Financial advice often comes down to the steps a person can take to achieve a specific goal. If you want to pay off your student loan debt faster, for example, tips will detail specific steps you need to take to lower your discretionary spending and increase your loan repayments. Based on this increase, you can determine how long it will take to pay off the loan.
In practice, however, creating a financial plan and building financial independence requires making choices. Sometimes the choice is obvious, like should you save money for retirement in a savings account or an investment portfolio? (If you want money to grow faster than inflation, then it has to go into a mix of stocks and bonds.)
Other times, however, these choices create real-world changes in our well-being, our sense of financial security, and even impact our attitude towards how we see ourselves. Part of the strategy behind the Early Retirement for Financial Independence (FIRE) movement is to remove this focus on money and its impact on our well-being in order to determine where we can spend to produce the most happiness in the world. our life.
For example, if you love travel, a member of the FIRE movement would suggest making sure you spend money on travel and cutting back on whatever you can to increase savings rates and budget for more travel.
Such an approach allows us to focus on the areas of our life where money has the most impact, while saving everything else.
But even if you have gone through this process and cut back considerably, you may still be faced with decisions, which impact how much money you grow and the goals you achieve.
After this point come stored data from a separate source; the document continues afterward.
/-- A row of format B is selected by the words of its command for some byte. -/
theorem decode_of_selects_B {name : String} {f : Byte → Instr} {op : BitVec 8} {w : CmdWord}
    (hf : ∀ b, (f b).wf = true ∧ (f b).opcode = op ∧ (f b).arg = 0#24 ++ b)
    (h : OpcodeRow.selects ⟨name, BitVec.allOnes 8 ++ (BitVec.allOnes 24 ++ 0#8), op ++ 0#32⟩ w = true) :
    ∃ b, decode w = .ok (f b) := by
  obtain ⟨hop, harg⟩ := fields_of_selects h
  have hx : ((argField w).extractLsb' 8 24 ++ (argField w).extractLsb' 0 8 : BitVec (24 + 8)) =
      argField w := BitVec_high_append_low (n := 24) (m := 8) _
  have hhigh : (argField w).extractLsb' 8 24 = 0#24 := by
    rw [← hx, BitVec.and_append, BitVec.and_allOnes] at harg
    exact ((BitVec_append_inj (c := 0#24) (d := 0#8)).mp harg).1
  obtain ⟨hwf, hopf, hargf⟩ := hf ((argField w).extractLsb' 0 8)
  exact ⟨_, decode_ok_iff.mpr ⟨hwf, encode_eq_of_fields (hop.trans hopf.symm)
    ((argB_of_high hhigh).symm.trans hargf.symm)⟩⟩

/-- A row of format W is selected by the words of BEGIN. -/
theorem decode_of_selects_W {name : String} {w : CmdWord}
    (h : OpcodeRow.selects ⟨name, BitVec.allOnes 8 ++ 0#32, 0x06#8 ++ 0#32⟩ w = true) :
    ∃ n, decode w = .ok (.begin n) := by
  obtain ⟨hop, -⟩ := fields_of_selects h
  exact ⟨_, decode_ok_iff.mpr ⟨isInt32_toInt _, encode_eq_of_fields hop BitVec.ofInt_toInt.symm⟩⟩

theorem decode_of_selects {r : OpcodeRow} {w : CmdWord} (hr : r ∈ opcodeTable)
    (h : r.selects w = true) : ∃ i, decode w = .ok i ∧ r.mnemonic = i.mnemonic := by
  simp only [opcodeTable, List.mem_cons, List.not_mem_nil, or_false] at hr
  obtain rfl | rfl | rfl | rfl | rfl | rfl | rfl | rfl := hr
  · exact ⟨.init, decode_of_selects_Z rfl h, rfl⟩
  · exact ⟨.isEmpty, decode_of_selects_Z rfl h, rfl⟩
  · exact ⟨.isFull, decode_of_selects_Z rfl h, rfl⟩
  · obtain ⟨b, hb⟩ := decode_of_selects_B (f := .put) (fun _ => ⟨rfl, rfl, rfl⟩) h
    exact ⟨_, hb, rfl⟩
  · exact ⟨.get, decode_of_selects_Z rfl h, rfl⟩
  · obtain ⟨n, hn⟩ := decode_of_selects_W h
    exact ⟨_, hn, rfl⟩
  · obtain ⟨b, hb⟩ := decode_of_selects_B (f := .emit) (fun _ => ⟨rfl, rfl, rfl⟩) h
    exact ⟨_, hb, rfl⟩
  · exact ⟨.drain, decode_of_selects_Z rfl h, rfl⟩

/-- Every command's word selects a row of the command's own name. -/
theorem encode_selects_row (i : Instr) :
    ∃ r ∈ opcodeTable, r.mnemonic = i.mnemonic ∧ r.selects (encode i) = true := by
  cases i with
  | init => exact Laws.Encoding.init
  | isEmpty => exact Laws.Encoding.isEmpty
  | isFull => exact Laws.Encoding.isFull
  | put b => exact Laws.Encoding.put b
  | get => exact Laws.Encoding.get
  | begin n => exact Laws.Encoding.begin n
  | emit b => exact Laws.Encoding.emit b
  | drain => exact Laws.Encoding.drain

theorem opcodeTable_mnemonic_inj :
    ∀ r ∈ opcodeTable, ∀ r' ∈ opcodeTable, r.mnemonic = r'.mnemonic → r = r' := by decide

/-- A row of the map is selected exactly by the words of the command it names (R76). -/
theorem selects_iff {r : OpcodeRow} {w : CmdWord} (hr : r ∈ opcodeTable) :
    r.selects w = true ↔ ∃ i, decode w = .ok i ∧ r.mnemonic = i.mnemonic := by
  refine ⟨decode_of_selects hr, ?_⟩
  rintro ⟨i, hi, hname⟩
  obtain ⟨-, rfl⟩ := decode_ok_iff.mp hi
  obtain ⟨r', hr', hname', hsel⟩ := encode_selects_row i
  rwa [opcodeTable_mnemonic_inj r hr r' hr' (hname.trans hname'.symm)]

theorem filter_opcodeTable_mnemonic (i : Instr) :
    (opcodeTable.filter fun r => r.mnemonic == i.mnemonic).map (·.mnemonic) = [i.mnemonic] := by
  cases i <;> rfl

/-- A word that decodes selects one row, its command's (R76). -/
theorem selected_of_decode_ok {w : CmdWord} {i : Instr} (hw : decode w = .ok i) :
    (opcodeTable.filter fun r => r.selects w).map (·.mnemonic) = [i.mnemonic] := by
  have hrows : opcodeTable.filter (fun r => r.selects w) =
      opcodeTable.filter (fun r => r.mnemonic == i.mnemonic) :=
    List.filter_congr fun r hr => by
      rw [Bool.eq_iff_iff, selects_iff hr, hw]
      simp
  rw [hrows, filter_opcodeTable_mnemonic]

/-- A reserved word selects no row (R79). -/
theorem selected_of_decode_error {w : CmdWord} {e : Reserved} (hw : decode w = .error e) :
    opcodeTable.filter (fun r => r.selects w) = [] := by
  refine List.filter_eq_nil_iff.mpr fun r hr hsel => ?_
  obtain ⟨i, hi, -⟩ := decode_of_selects hr hsel
  cases hw.symm.trans hi

end Sys2Proof
end

section
/-! SUPPORT. What issuing does around a command's own rule: a reserved word and a print call at the producer's
turn (spec/30_encoding.md R79, R83), the ports (R78), and the responses (R77, R198). -/

namespace Sys2Proof.Machine

/-! ### Reserved words -/

theorem State.issueWord_reserved {s taken : State} {port : Port} {w : CmdWord} {e : Reserved}
    (hw : decode w = .error e) : s.issueWord port w taken = .refused .reservedEncoding := by
  simp only [State.issueWord, hw]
Here are some common and difficult decisions you will face when you are ready to make a financial plan or in the process of executing.
Savings Against Debt Payment
There is good news on the battle between whether you need to save more or pay off your debt faster. No matter which way you choose, it’s hard to go terribly wrong.
The arguments in favor of earmarking money for saving and investing for retirement relate to compound interest. The sooner you put money into your retirement account, the greater the impact of compound interest can be throughout your life. Suppose you invested $ 10,000 30 years ago and never added another dime. With a growth rate of 6% and annual membership, the money would reach $ 57,400. A big reason for growth has to do with the composition of returns over time.
To enjoy the composition, however, there is one requirement: time. Therefore, the need to put the money in the retirement account as early in life as possible creates tension in this decision-making process.
Meanwhile, paying down debt also has a very big impact on the ability to save, invest, spend and plan. Having a minimum student loan payment of $ 500 each month can sap resources and limit options when you are facing financial problems. This encourages debt reduction more quickly.
But if you reduce debt, it means saving less while you’re doing it. So how do you choose? Often, this will be the interest rate on the debt. If the interest on the debt is lower than the expected returns on savings, you may want to focus on the investment by weighing the two options. For example, if you have debt that only has 4% interest or you can invest money beyond the debt payment in an S&P 500 index fund, which has historical returns after a 7% inflation, then you can consider investing instead of paying off the debt faster. Then again, if you have credit card debt with an annual percentage rate of 19% increasing the amount you owe each day, then getting rid of it is the best financial decision.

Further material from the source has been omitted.